* WHAT IS EXPECTED
For the listing below, output exactly the lines from the line with "def plinkLive (b" up to and including the line with "let e := s.w (8 + i)", and no other lines.

* SOURCE RECORDS
○ ○ ○ ○ ○

-- ==== Sys2Proof/Machine/PtnCalc.lean ====
section
/-! DEFINITION. The partner and seed unit: what its registers show, the fields of its configuration, the words of a seed, and the checks
of the seed map (R348 to R387). -/

namespace Sys2Proof.Machine

def plink (b : Block) (k : Nat) : PLink := if k = 0 then b.ptn.k0 else b.ptn.k1

/-- START_ALONE (R358). -/
def startAlone (b : Block) : Bool := bit (ptnCfg b) 2
/-- CONT_AGE in ticks (R367). -/
def contAge (b : Block) : Nat := fld (ptnCfg2 b) 0 11 * 100000
def seqJump (b : Block) : Nat := fld (ptnCfg2 b) 12 8
/-- DRILL_DUE in days. -/
def drillDue (b : Block) : Nat := fld (ptnCfg2 b) 20 8
/-- Ticks of a day. -/
def dayT : Nat := 8640000000000

/-- The link carries messages: trained and not fenced. -/
def plinkUp (b : Block) (k : Nat) : Bool := (plink b k).up && !isFenced b (.partner k)

/-- A link is live (R352): a valid message within ST that echoes an own message sent within ST. -/
def plinkLive (b : Block) (k : Nat) : Bool :=
  let l := plink b k
  match l.rxTick, l.echo with
  | some r, some s => decide (b.tb < r + silentT b) && decide (b.tb < s + silentT b)
  | _, _ => false

/-- The partner's reported role, when its newest message is known and it is heard. -/
def partnerRole (b : Block) : Option Nat := if b.ptn.heard && b.ptn.partnerKnown then some b.ptn.partner.role else none

/-! Words of a seed (Tables 11.9 and 11.10). -/

def Seed.w (s : Seed) (i : Nat) : Nat := (s.words.getD i 0).toNat
def Seed.seq (s : Seed) : Nat := s.w 1 % 2 ^ 32
def Seed.tick (s : Seed) : Nat := s.w 2
def Seed.crc (s : Seed) : Word := w32 (s.w 3)
def Seed.used (s : Seed) : Nat := s.w 0 / 2 ^ 48 % 2048
def Seed.isHandover (s : Seed) : Bool := s.w 0 / 2 ^ 41 % 2 == 1
/-- The bytes of a seed, each word little-endian. -/
def Seed.bytes (s : Seed) : List Byte := s.words.flatMap fun w => leBytes 8 w.toNat
/-- The words of a list of bytes. -/
def seedOf (l : List Byte) : Seed := { words := (List.range (l.length / 8)).map fun i => BitVec.ofNat 64 (leAt l (8 * i) 8) }
/-- SEED_CRC as it should stand: over the words with word 7 bits [31:0] as 0. -/
def Seed.goodCrc (s : Seed) : Word := crc32 (overlay0 s.bytes)
where overlay0 (l : List Byte) : List Byte := l.take 56 ++ [0, 0, 0, 0] ++ l.drop 60
/-- The directory entry of a kind: its bytes and its COUNT. -/
def Seed.entry (s : Seed) (kind : Nat) : Option (List Byte × Nat) :=
  ((List.range 16).find? fun i => s.w (8 + i) % 256 == kind).map fun i =>
    let e := s.w (8 + i)
    ((s.bytes.drop (8 * (e / 2 ^ 16 % 2 ^ 16))).take (8 * (e / 2 ^ 32 % 2 ^ 16)), e / 2 ^ 48)

/-- Directory entry e of the map of the bank in force. -/
def mapEntry (b : Block) (e : Nat) : Nat := join64 (ptnMapLo b e) (ptnMapHi b e)
/-- SEED_WORDS of the bank in force. -/
def seedWords (b : Block) : Nat := if b.glb.active then imgSeedWords b.glb.activeBank.mem else 0

/-- Age of a held seed at this tick (R367). -/
def heldAge (b : Block) (h : HeldSeed) : Nat := ((b.tb : Int) - ((h.seed.tick : Int) - h.ofs)).toNat

/-! Registers (Tables 11.14 to 11.18). -/

def ptnStatus (b : Block) : Word :=
  let p := b.ptn
  regOf [(0, 2, p.role), (2, 4, p.cause), (6, 1, p.pos), (7, 1, b1 p.sole), (8, 1, b1 p.heard), (9, 1, b1 p.k0.live), (10, 1, b1 p.k1.live),
    (11, 2, p.partner.role), (13, 1, b1 p.partner.sole), (14, 1, b1 (p.partnerKnown && p.partner.bankCrc == bankCrc b)),
    (15, 1, b1 p.posClash), (16, 1, b1 (p.handover.isSome || p.handoverIn.isSome)), (17, 1, b1 p.overlap.isSome),
    (18, 1, b1 p.held.isSome), (19, 1, b1 p.rate), (20, 1, b1 p.granting)]

def plinkWord (b : Block) (k : Nat) : Word :=
  let l := plink b k
  let recent := match l.rxTick with
    | some r => decide (b.tb < r + silentT b)
    | none => false
  regOf [(0, 1, b1 (plinkUp b k)), (1, 1, b1 l.live), (2, 1, b1 recent), (4, 12, min 4095 l.rtt), (16, 16, l.errs)]

/-- E_A when Active, E_S when Standby. -/
def ptnExpiry (b : Block) : Nat :=
  if b.ptn.role = 0 then b.ptn.eA.getD 0 else if b.ptn.role = 1 then b.ptn.eS else 0

/-- PTN_ACTIVE_AGE (R384). -/
def activeAge (b : Block) : Nat := if !b.glb.ready ∨ b.ptn.role = 0 then 0 else min (2 ^ 32 - 1) ((b.tb - b.ptn.ageFrom) / 100000000)

def readPtn (b : Block) (off : Nat) : Word :=
  let p := b.ptn
  let ofs : Nat := (p.ofs.getD 0 % ((2 ^ 64 : Nat) : Int)).toNat
  if off = 0x0 then ptnStatus b
  else if off = 0x4 then ptnCfg b
  else if off = 0x8 then ptnCfg2 b
  else if off = 0x10 then plinkWord b 0
  else if off = 0x14 then plinkWord b 1
  else if off = 0x18 then loW ofs
  else if off = 0x1C then hiW ofs
  else if off = 0x20 then loW (ptnExpiry b)
  else if off = 0x24 then hiW (ptnExpiry b)
  else if off = 0x28 then w32 p.lastCap
  else if off = 0x2C then match p.held with
    | some h => w32 h.seed.seq
    | none => 0
  else if off = 0x30 then regOf [(0, 11, seedWords b), (16, 12, if b.glb.active then min 4095 (dProj b 0x300) else 0)]
  else if off = 0x34 then match p.held with
    | some h => w32 (min (2 ^ 32 - 2) (heldAge b h / 10000))
    | none => 0xFFFFFFFF#32
  else if off = 0x38 then regOf [(0, 8, p.takeovers), (8, 8, p.handovers), (16, 8, p.discarded), (24, 8, p.rejected)]
  else if off = 0x3C then w32 (activeAge b)
  else if 0x100 ≤ off ∧ off < 0x180 then
    let e := (off - 0x100) / 8
    if off % 8 = 0 then ptnMapLo b e else ptnMapHi b e
  else if 0x200 ≤ off ∧ off < 0x300 then ptnSeqObj b ((off - 0x200) / 4)
  else 0

/-! Checks of admission. -/

/-- The records of section 0x09 keep their ranges (Tables 11.16, 11.17 and 11.19). -/
def ptnOk (b : Block) : Bool :=
  let c := ptnCfg b
  let d := ptnCfg2 b
  let within := fun (lo hi n : Nat) => decide (lo ≤ n) && decide (n ≤ hi)
  secReach b 9 98 && !bit c 3 && fld c 25 7 == 0 && !bit d 11 && fld d 28 4 == 0 &&
    (!bit c 0 || (within 12 200 (fld c 13 8) && (bit c 1 || within 20 500 (fld c 4 9)) && (!bit c 1 || within 1 15 (fld c 21 4)) &&
      within 10 2000 (fld d 0 11) && within 1 255 (fld d 12 8))) &&
    (List.range 64).all fun k =>
      let w := ptnSeqObj b k
      fld w 19 12 == 0 && (!bit w 31 || (k == 0 || bit (ptnSeqObj b (k - 1)) 31) && fld w 13 6 ≤ 62 &&
        (fld w 0 2 == 1 || (fld w 0 2 == 2 && fld w 2 4 < 4 && fld w 6 7 < 32)))

/-- LENGTH and COUNT of a directory entry follow Table 11.11. -/
def mapLenOk (b : Block) (kind len count : Nat) : Bool :=
  let seeded := countOf (fun c => bit (lpeW b c 0) 11) (lpeList b)
  match kind with
  | 0x01 => len == 8 && count == 1
  | 0x02 => len == 32 && count == 1
  | 0x03 => len == 96 && count == 192
  | 0x04 => len == 64 && count == 1
  | 0x05 => len == ceilDiv count 4 && decide (1 ≤ count) && decide (count ≤ 64)
  | 0x10 => len == ceilDiv (3 * count) 2 && count == seeded && decide (0 < count)
  | 0x11 => len == 80 && count == 1 && dpHas b
  | 0x20 => len == 8 && count == 4
  | 0x21 => len == 18 * count && decide (1 ≤ count) && decide (count ≤ 32)
  | 0x22 => len == 8 && count == 8
  | _ => false

/-- Class of an entry kind (Table 11.11). -/
def kindClass (k : Nat) : Nat := if k < 0x10 then 1 else if k < 0x20 then 2 else 3

/-- SEED_FIT (R379). -/
def seedMapOk (b : Block) : Bool :=
  let es := (List.range 16).map (mapEntry b)
  let used := es.takeWhile fun e => e % 256 != 0
  let kinds := used.map (· % 256)
  let seeded := (lpeList b).any fun c => bit (lpeW b c 0) 11
  (es.drop used.length).all (· == 0) &&
    (List.range used.length).all (fun i =>
      let e := used.getD i 0
      let prev := used.getD (i - 1) 0
      (i == 0 || decide (prev % 256 < e % 256)) && e / 2 ^ 8 % 4 == kindClass (e % 256) && e / 2 ^ 10 % 2 ^ 6 == 0 &&
        e / 2 ^ 16 % 2 ^ 16 == (if i = 0 then 24 else prev / 2 ^ 16 % 2 ^ 16 + prev / 2 ^ 32 % 2 ^ 16) &&
        mapLenOk b (e % 256) (e / 2 ^ 32 % 2 ^ 16) (e / 2 ^ 48)) &&
    [1, 2, 3, 4].all (fun k => kinds.contains k) && (kinds.contains 0x10 == seeded) && (kinds.contains 0x11 == dpHas b) &&
    seedWords b == used.foldl (fun a e => a + e / 2 ^ 32 % 2 ^ 16) 24 && decide (seedWords b ≤ 1024)

end Sys2Proof.Machine
end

○ ○ ○ ○ ○

* FINAL ANSWER
def plinkLive (b : Block) (k : Nat) : Bool :=
  let l := plink b k
  match l.rxTick, l.echo with
  | some r, some s => decide (b.tb < r + silentT b) && decide (b.tb < s + silentT b)
  | _, _ => false

/-- The partner's reported role, when its newest message is known and it is heard. -/
def partnerRole (b : Block) : Option Nat := if b.ptn.heard && b.ptn.partnerKnown then some b.ptn.partner.role else none

/-! Words of a seed (Tables 11.9 and 11.10). -/

def Seed.w (s : Seed) (i : Nat) : Nat := (s.words.getD i 0).toNat
def Seed.seq (s : Seed) : Nat := s.w 1 % 2 ^ 32
def Seed.tick (s : Seed) : Nat := s.w 2
def Seed.crc (s : Seed) : Word := w32 (s.w 3)
def Seed.used (s : Seed) : Nat := s.w 0 / 2 ^ 48 % 2048
def Seed.isHandover (s : Seed) : Bool := s.w 0 / 2 ^ 41 % 2 == 1
/-- The bytes of a seed, each word little-endian. -/
def Seed.bytes (s : Seed) : List Byte := s.words.flatMap fun w => leBytes 8 w.toNat
/-- The words of a list of bytes. -/
def seedOf (l : List Byte) : Seed := { words := (List.range (l.length / 8)).map fun i => BitVec.ofNat 64 (leAt l (8 * i) 8) }
/-- SEED_CRC as it should stand: over the words with word 7 bits [31:0] as 0. -/
def Seed.goodCrc (s : Seed) : Word := crc32 (overlay0 s.bytes)
where overlay0 (l : List Byte) : List Byte := l.take 56 ++ [0, 0, 0, 0] ++ l.drop 60
/-- The directory entry of a kind: its bytes and its COUNT. -/
def Seed.entry (s : Seed) (kind : Nat) : Option (List Byte × Nat) :=
  ((List.range 16).find? fun i => s.w (8 + i) % 256 == kind).map fun i =>
    let e := s.w (8 + i)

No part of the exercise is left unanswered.